Currency markets went on a roller coaster ride today in NY, with the many ups and downs flowing from expectations ahead of the FOMC policy statement and then from the reaction to the Fed's announcement. First off, what did the Fed signal? Steady rates at 0.00-0.25% for an extended period (same language as recent statements), a slightly more upbeat view on the economy (''economic activity is leveling out''), and a step back from quantitative easing (Treasury and mortgage security purchases) by not expanding previously announced asset purchases. The Fed statement was broadly in line with market expectations, but the shift in quantitative easing was somewhat unexpected and represents the first signal that unconventional easing is unlikely to be expanded as the economy stabilizes.
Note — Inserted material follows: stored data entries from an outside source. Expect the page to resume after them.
/-- The fabric rests as a freeze needs: every enabled link holds exactly its PRELOAD tokens of value PVAL and nothing is in flight (R480). -/
def fabricFresh (s : State) (c : Nat) : Bool :=
  (linksOn s c).all (fun n =>
    let l := link s c n
    let f := startLink s c n
    l.fly.isEmpty && l.cfly == 0 && l.pipe == 0 && l.q.map (·.val) == f.q.map (·.val))
/-- What a freeze needs of a departing core beside its dirty rows (R480). -/
def freezeOk (s : State) (c : Nat) : Bool :=
  let q := qe s c
  fabricFresh s c && q.sendq.isEmpty && q.unacked.isEmpty && (dmaList s c).isEmpty &&
  q.reasm.isEmpty && q.slots.all (fun e => e.2.j0.st != 1 && e.2.j1.st != 1)
/-- CUTOVER_FREEZE at a milestone (R478–R480). -/
def cutoverFreeze (s : State) (m : Nat) : State :=
  let every := max 1 (fd s hubHeal fHEAL_RWCFG_CUTEVERY)
  if m % every ≠ 0 ∨ s.hub.freeze.isSome then s
  else
    let ready := (List.range 16).filter (fun k => (mover s k).phase == 4 &&
      (!(ladder s (mover s k).src).rwpend || tget false s.heal.slots (mover s k).src) &&
      (let id := rd s (corePage .core (mover s k).src) 0xC % 65536 / 64; (ctx s id).mile == m || allMiled s id m))
    let go := ready.filter (fun k => decide (moveRows s (mover s k) ≤ fd s hubHeal fHEAL_FREEZE_ROWS) && (moveCores s (mover s k).src (mover s k).dst).all (fun e => freezeOk s e.1))
    let s := ready.foldl (fun s k => if go.contains k then s else setMover (bump s hubHeal 0xC40) k { mover s k with phase := 3 }) s
    if go.isEmpty then s
    else
      let moved := go.map (fun k => ((mover s k).en, (mover s k).dst / 144, (mover s k).dst % 144))
      let ids := (go.map (fun k => rd s (corePage .core (mover s k).src) 0xC % 65536 / 64)).eraseDups
      let s := go.foldl (fun s k => (moveCores s (mover s k).src (mover s k).dst).foldl (fun s e => setCore s e.1 { core s e.1 with frozen := true }) (setMover s k { mover s k with phase := 5 })) s
      let s := moved.foldl (fun s e => signPut s e.1 (signWord e.1 (thisDev s) e.2.1 e.2.2 0)) s
      let devs := (ids.map (fun id => match (ctx s id).itin with | some i => i.mods.filter (· != thisDev s) | none => [])).flatten
      let s := ids.foldl (fun s id => match (ctx s id).itin with
        | some i =>
          let mine := (go.filter (fun k => rd s (corePage .core (mover s k).src) 0xC % 65536 / 64 == id)).map (fun k => ((mover s k).en, (mover s k).dst / 144, (mover s k).dst % 144))
          postAll s (i.mods.filter (· != thisDev s)) (fun d => { dev := d, kind := 9, subj := thisDev s, job := i.job, mile := m, moved := mine })
        | none => s) s
      let s := ids.foldl (fun s id => setCtx s id { ctx s id with held := true }) s
      let s := fdSet s hubHeal fHEAL_HSTATUS_FREEZE 1
      setHub s { s.hub with freeze := some { mile := m, movers := go, moved := moved, waiting := devs, since := s.now } }
/-- FREEZE_TABLE_ACKED: the last rows, local memory and queue-engine state with its slot configuration follow, PG_LOCK last (R476), and SIGN_INVAL is written with ALL. -/
def freezeAcked (s : State) : State :=
  match s.hub.freeze with
  | none => s
  | some f =>
    if f.inval then s
    else
      let s := f.movers.foldl (fun s k =>
        (moveCores s (mover s k).src (mover s k).dst).foldl (fun s e =>
          let s := copyDirty s e.1 e.2
          let a := core s e.1
          let b := core s e.2
          let s := setCore s e.2 { b with seq := { b.seq with lm := a.seq.lm }, qe := { chans := a.qe.chans, handles := a.qe.handles, slots := a.qe.slots, mile := a.qe.mile, statw := a.qe.statw } }
          [Blk.core, .flow, .spad, .qeng].foldl (fun s b => wr s (corePage b e.2) 0x34 (rd s (corePage b e.1) 0x34)) (copyFields s [.qeng] e.1 e.2)) s) s
      setHub (invalAll s) { s.hub with freeze := some { f with inval := true } }
/-- FREEZE_CUTOVER: the EN passes to the arriving core, which restarts; where that core has failed, the work stays (R481). -/
def freezeCutover (s : State) : State :=
  match s.hub.freeze with
  | none => s
  | some f =>
    if !f.inval ∨ !s.inval.isEmpty then s
    else f.movers.foldl (fun s k =>
      let m := mover s k
      if m.phase ≠ 5 then s
      else
        let es := moveCores s m.src m.dst
        let s := es.foldl (fun s e => setCore s e.1 { core s e.1 with frozen := false }) s
        if coreClosed s m.dst then
          let s := signPut s m.en (signWord m.en (thisDev s) (m.src / 144) (m.src % 144) 0)
          moveAborted (invalAll s) k cCLOSURE
        else
          let s := fdSet (fdSet s (rPage m.src) fROUT_EN_EN 0x3FFFFF) (rPage m.dst) fROUT_EN_EN m.en
          let s := bindCore s m.src 0 false
          let s := withMate s m.dst (fun s c => seqRestWake (fdSet (startFlow (startUnits s c) c) (corePage .core c) fCORE_SEQ_CTL_RUN 1) c)
          let s := setMover (bump (replaceCore s m.en m.dst) hubHeal 0xC10) k { m with phase := 6, code := cOK }
          let s := es.foldl (fun s e => if tget false s.heal.slots e.1 then s else joinPool s e.1) s
          syncHolds s [m.src, m.dst]) s
/-- FREEZE_RELEASE: every position acknowledgement is in. -/
def freezeRelease (s : State) : State :=
  match s.hub.freeze with
  | none => s
  | some f =>
    if !f.waiting.isEmpty || f.movers.any (fun k => (mover s k).phase == 5) then s
    else
      let t := s.now - f.since
      let s := bumpBy (bump s hubHeal 0xC28) hubHeal 0xC30 (40 * t)
      let s := if t > 100 then bump s hubHeal 0xC38 else s
      let s := fdSet (setHub s { s.hub with freeze := none }) hubHeal fHEAL_HSTATUS_FREEZE 0
      (s.hub.ctxs.map (·.1)).foldl (fun s id => setCtx s id { ctx s id with held := false }) s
The FX moves essentially continued to revolve around risky asset markets, as the JPY-crosses rebounded from overnight declines as US stock markets posted early gains on expectations the Fed would acknowledge economic stabilization but keep rates on hold. EUR/JPY rallied from around 135.00 to just over 137.00 as stock markets posted early gains of about 1.25%. The USD weakened in tandem with rising stock markets, as so-called 'riskier' currencies were bought. After the Fed announcement, the USD bounced back and JPY-crosses slid lower, while stocks faltered momentarily on the potential reduction in unconventional easing. But stocks quickly stabilized and surged to new highs, causing yet another intra-day rebound in JPY-crosses. Heading into the close, however, stocks surrendered some of their gains to close slightly below levels prevailing before the Fed's announcement. EUR/JPY slipped lower in unison, finishing out around 136.30, mid-way between its post-FOMC high of about 137.25 and its post-FOMC low of around 135.50.
FX correlations to risk assets looks set to continue in the sessions ahead and the key will be whether Asian and European investors embrace the same cautiously optimistic outlook displayed in NY today.